WHAT YOU ARE ASKED TO DO
Please return all lines from the records below that include the string "firstFrame".

Stored data

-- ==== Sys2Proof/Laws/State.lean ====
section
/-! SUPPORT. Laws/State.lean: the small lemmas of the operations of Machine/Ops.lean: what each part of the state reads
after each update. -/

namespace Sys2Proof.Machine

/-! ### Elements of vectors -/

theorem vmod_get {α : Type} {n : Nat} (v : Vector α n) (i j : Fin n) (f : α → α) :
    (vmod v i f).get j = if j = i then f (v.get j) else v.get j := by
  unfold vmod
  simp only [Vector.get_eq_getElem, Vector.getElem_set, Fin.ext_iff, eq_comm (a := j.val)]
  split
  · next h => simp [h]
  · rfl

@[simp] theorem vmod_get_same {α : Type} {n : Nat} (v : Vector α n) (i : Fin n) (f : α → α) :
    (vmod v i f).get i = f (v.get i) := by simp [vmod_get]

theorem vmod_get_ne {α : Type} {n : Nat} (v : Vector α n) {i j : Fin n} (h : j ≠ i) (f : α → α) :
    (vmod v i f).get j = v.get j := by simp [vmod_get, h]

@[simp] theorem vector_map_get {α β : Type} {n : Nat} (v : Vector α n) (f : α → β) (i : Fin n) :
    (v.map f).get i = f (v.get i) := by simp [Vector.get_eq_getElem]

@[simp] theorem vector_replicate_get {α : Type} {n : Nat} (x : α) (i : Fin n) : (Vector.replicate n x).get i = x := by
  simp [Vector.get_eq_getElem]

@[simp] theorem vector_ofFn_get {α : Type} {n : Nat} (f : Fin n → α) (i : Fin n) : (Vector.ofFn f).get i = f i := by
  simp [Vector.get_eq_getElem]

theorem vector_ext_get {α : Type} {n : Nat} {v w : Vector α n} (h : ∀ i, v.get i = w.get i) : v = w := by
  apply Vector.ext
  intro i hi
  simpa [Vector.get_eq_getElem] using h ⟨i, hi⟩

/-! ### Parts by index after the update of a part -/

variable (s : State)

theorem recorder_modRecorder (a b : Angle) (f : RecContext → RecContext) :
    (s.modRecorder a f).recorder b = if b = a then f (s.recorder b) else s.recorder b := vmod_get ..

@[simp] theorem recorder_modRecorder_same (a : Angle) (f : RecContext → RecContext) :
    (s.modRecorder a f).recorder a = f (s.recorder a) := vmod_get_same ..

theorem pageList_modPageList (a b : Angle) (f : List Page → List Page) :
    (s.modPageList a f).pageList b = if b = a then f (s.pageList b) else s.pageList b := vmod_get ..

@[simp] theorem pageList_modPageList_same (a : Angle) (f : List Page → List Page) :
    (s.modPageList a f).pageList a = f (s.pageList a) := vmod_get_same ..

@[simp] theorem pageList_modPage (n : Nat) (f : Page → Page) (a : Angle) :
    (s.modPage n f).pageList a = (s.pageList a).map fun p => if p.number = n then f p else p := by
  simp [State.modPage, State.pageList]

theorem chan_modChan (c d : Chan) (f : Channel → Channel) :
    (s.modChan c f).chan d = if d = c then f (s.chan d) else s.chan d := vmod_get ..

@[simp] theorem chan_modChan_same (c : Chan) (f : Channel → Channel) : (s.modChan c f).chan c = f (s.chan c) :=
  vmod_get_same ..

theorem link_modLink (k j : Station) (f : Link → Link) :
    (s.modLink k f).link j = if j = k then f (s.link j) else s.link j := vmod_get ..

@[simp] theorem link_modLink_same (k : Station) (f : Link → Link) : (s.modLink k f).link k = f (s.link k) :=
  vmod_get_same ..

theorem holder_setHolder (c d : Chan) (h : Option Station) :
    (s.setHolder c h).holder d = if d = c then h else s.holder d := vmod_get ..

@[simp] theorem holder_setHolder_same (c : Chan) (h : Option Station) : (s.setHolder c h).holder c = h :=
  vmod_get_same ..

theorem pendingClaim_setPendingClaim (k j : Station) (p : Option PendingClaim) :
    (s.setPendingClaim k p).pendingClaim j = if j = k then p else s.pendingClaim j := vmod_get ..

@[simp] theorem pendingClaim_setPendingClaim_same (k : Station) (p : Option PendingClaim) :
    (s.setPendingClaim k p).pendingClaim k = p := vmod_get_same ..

* * *

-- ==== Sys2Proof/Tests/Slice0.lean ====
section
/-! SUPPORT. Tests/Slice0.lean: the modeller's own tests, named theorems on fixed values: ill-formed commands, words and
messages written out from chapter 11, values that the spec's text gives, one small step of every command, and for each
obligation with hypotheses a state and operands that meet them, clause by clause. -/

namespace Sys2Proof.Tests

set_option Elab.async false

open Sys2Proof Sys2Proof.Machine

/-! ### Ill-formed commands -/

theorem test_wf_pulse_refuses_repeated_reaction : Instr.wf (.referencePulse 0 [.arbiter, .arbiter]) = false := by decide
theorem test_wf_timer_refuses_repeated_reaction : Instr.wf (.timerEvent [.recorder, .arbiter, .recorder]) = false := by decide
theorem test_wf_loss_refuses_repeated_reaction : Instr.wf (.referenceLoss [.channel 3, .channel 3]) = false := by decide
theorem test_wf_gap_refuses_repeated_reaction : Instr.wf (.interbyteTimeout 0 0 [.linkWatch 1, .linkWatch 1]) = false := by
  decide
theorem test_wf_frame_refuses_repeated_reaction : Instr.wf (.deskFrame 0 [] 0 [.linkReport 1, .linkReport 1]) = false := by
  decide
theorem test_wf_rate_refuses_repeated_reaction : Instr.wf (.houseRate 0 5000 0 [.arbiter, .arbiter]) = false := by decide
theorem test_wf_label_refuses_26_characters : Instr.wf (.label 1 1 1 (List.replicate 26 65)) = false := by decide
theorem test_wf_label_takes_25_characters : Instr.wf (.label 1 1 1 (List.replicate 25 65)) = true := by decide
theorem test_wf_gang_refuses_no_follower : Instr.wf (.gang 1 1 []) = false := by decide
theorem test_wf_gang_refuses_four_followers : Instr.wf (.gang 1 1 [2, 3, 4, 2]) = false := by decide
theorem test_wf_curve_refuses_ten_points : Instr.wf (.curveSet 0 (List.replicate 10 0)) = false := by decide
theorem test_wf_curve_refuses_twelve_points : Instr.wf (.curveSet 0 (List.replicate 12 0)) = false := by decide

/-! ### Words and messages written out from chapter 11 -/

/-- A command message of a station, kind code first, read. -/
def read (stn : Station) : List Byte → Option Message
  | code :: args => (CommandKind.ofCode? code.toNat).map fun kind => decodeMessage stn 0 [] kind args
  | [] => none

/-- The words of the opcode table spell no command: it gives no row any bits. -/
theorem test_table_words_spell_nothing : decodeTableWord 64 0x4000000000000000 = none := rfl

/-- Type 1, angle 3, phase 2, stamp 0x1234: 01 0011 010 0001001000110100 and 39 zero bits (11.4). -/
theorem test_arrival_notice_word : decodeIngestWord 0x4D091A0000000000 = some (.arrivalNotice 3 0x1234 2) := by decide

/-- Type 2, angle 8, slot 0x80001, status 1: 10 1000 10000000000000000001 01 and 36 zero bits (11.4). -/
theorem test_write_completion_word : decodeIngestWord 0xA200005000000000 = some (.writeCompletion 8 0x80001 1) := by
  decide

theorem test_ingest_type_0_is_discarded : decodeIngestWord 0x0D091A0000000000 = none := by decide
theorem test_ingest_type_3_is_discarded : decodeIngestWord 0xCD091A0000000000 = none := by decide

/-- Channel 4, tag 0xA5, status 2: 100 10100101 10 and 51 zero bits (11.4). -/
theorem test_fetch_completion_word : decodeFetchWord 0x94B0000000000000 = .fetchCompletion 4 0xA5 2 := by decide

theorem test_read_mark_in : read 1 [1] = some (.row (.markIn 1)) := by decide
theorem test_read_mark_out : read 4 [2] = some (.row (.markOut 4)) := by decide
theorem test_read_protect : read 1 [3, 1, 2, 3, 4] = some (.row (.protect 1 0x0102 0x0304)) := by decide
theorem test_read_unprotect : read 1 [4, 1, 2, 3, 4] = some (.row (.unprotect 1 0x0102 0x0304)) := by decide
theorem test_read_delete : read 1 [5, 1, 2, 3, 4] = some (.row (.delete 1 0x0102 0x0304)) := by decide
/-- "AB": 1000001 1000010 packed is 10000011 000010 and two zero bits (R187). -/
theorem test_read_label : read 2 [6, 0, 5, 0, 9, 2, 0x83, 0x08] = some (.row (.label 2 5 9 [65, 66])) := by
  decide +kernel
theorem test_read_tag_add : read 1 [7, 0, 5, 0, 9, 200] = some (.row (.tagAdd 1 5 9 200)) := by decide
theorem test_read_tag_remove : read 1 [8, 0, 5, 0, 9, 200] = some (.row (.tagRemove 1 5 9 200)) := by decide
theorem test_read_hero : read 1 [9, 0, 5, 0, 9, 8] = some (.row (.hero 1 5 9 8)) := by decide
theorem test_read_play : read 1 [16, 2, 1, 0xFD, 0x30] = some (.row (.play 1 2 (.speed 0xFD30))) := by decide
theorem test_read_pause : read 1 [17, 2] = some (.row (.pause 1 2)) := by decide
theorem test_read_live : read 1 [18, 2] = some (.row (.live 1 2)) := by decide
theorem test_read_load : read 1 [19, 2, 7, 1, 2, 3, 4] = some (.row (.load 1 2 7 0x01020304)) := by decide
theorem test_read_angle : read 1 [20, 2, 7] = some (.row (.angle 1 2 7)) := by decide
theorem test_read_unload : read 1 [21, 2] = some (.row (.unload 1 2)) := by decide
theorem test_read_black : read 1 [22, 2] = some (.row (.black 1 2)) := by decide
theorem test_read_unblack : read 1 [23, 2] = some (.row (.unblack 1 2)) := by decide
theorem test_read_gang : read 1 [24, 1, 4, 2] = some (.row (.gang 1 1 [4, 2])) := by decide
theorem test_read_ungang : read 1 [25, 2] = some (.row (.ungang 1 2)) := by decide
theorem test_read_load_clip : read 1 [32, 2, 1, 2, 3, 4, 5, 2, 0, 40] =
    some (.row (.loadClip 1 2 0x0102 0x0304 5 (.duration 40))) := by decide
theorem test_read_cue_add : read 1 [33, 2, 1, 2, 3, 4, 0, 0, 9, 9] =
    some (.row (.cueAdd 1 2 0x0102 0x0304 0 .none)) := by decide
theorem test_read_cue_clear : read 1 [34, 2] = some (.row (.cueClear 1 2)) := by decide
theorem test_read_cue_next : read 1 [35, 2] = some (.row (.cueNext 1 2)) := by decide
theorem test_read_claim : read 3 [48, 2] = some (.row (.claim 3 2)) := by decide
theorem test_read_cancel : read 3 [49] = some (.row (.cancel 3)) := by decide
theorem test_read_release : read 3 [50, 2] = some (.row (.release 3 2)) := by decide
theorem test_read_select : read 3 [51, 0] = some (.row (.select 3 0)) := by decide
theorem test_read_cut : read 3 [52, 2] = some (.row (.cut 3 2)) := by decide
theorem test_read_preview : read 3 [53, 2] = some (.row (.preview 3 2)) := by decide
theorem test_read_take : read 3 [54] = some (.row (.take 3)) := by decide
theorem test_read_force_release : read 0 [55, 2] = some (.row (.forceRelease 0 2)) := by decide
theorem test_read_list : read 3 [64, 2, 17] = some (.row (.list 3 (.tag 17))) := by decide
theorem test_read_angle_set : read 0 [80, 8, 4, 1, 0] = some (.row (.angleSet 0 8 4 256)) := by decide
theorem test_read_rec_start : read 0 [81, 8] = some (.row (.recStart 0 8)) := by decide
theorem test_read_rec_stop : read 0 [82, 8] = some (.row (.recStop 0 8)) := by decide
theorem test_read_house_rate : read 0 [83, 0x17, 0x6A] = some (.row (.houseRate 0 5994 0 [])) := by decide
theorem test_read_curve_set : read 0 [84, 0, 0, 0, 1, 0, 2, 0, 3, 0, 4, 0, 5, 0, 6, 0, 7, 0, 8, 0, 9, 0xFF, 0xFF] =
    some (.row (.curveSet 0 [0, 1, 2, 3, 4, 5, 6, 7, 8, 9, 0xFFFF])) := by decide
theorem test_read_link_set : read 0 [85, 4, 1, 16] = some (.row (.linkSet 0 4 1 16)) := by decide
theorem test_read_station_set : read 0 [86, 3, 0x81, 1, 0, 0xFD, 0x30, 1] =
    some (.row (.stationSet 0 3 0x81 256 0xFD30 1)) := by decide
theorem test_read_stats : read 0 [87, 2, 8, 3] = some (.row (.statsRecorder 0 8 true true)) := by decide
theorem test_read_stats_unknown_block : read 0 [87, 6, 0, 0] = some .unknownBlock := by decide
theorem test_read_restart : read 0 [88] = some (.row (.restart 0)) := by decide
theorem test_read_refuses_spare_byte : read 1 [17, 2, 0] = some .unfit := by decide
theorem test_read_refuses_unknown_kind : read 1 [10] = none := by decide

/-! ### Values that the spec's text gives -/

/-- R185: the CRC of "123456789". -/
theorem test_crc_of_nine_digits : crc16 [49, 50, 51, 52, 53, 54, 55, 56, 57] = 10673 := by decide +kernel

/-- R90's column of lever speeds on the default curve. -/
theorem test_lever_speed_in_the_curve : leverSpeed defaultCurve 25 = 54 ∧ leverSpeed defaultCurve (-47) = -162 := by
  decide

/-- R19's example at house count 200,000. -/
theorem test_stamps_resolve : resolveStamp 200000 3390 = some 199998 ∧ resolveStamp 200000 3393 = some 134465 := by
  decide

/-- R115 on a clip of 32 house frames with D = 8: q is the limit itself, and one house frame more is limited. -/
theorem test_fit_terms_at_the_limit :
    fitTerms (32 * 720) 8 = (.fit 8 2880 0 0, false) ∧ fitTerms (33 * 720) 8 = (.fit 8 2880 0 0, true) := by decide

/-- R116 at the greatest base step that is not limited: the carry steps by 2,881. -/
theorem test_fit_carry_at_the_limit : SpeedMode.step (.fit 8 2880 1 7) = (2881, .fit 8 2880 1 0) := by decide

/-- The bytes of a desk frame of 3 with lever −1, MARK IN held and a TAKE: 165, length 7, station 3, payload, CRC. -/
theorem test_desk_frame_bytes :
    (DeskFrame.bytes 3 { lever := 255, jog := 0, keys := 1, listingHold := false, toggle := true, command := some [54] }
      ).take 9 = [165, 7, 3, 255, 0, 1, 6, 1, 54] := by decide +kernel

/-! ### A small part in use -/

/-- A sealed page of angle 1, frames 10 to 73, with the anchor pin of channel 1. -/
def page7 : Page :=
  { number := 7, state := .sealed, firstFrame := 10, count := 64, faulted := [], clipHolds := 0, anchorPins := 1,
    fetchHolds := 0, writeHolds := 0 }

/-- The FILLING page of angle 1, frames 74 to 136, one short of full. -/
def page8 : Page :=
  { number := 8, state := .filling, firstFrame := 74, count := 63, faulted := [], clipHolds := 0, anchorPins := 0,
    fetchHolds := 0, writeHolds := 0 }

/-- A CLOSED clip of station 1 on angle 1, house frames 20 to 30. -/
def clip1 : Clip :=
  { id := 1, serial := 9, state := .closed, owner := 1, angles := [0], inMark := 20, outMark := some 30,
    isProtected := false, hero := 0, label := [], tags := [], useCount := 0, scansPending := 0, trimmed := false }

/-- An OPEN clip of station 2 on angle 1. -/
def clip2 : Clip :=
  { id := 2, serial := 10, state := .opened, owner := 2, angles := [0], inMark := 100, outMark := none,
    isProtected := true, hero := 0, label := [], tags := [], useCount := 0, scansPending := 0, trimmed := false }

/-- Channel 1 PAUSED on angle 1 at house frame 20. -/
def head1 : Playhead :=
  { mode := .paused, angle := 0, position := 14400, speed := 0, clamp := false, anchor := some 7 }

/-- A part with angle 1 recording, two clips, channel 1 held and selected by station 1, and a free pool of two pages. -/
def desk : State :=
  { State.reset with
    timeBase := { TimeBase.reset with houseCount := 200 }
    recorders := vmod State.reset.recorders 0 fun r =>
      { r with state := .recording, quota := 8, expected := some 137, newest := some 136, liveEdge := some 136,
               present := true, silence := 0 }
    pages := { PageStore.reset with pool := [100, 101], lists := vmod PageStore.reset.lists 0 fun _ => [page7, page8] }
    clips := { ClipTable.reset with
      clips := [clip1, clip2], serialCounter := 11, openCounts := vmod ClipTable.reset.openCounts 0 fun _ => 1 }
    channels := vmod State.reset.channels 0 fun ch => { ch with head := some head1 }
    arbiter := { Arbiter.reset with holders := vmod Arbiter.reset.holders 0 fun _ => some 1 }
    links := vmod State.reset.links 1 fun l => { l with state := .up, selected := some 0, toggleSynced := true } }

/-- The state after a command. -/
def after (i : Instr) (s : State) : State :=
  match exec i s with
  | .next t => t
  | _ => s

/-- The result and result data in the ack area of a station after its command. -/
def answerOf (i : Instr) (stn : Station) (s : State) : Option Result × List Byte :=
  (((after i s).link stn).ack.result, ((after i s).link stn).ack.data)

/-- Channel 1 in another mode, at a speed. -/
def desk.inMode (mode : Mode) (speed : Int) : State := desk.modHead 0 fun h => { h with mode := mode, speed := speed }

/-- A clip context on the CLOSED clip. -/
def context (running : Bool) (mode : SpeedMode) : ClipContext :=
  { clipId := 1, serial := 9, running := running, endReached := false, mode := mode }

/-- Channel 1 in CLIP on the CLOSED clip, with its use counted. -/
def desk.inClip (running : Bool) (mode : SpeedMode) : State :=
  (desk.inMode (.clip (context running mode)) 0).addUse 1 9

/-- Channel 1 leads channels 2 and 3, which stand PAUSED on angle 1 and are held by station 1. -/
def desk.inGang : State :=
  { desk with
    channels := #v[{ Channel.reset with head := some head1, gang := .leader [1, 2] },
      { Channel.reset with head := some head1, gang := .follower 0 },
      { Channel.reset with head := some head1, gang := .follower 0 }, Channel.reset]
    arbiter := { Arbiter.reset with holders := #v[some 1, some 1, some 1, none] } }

ANSWER SECTION
  { number := 7, state := .sealed, firstFrame := 10, count := 64, faulted := [], clipHolds := 0, anchorPins := 1,
  { number := 8, state := .filling, firstFrame := 74, count := 63, faulted := [], clipHolds := 0, anchorPins := 0,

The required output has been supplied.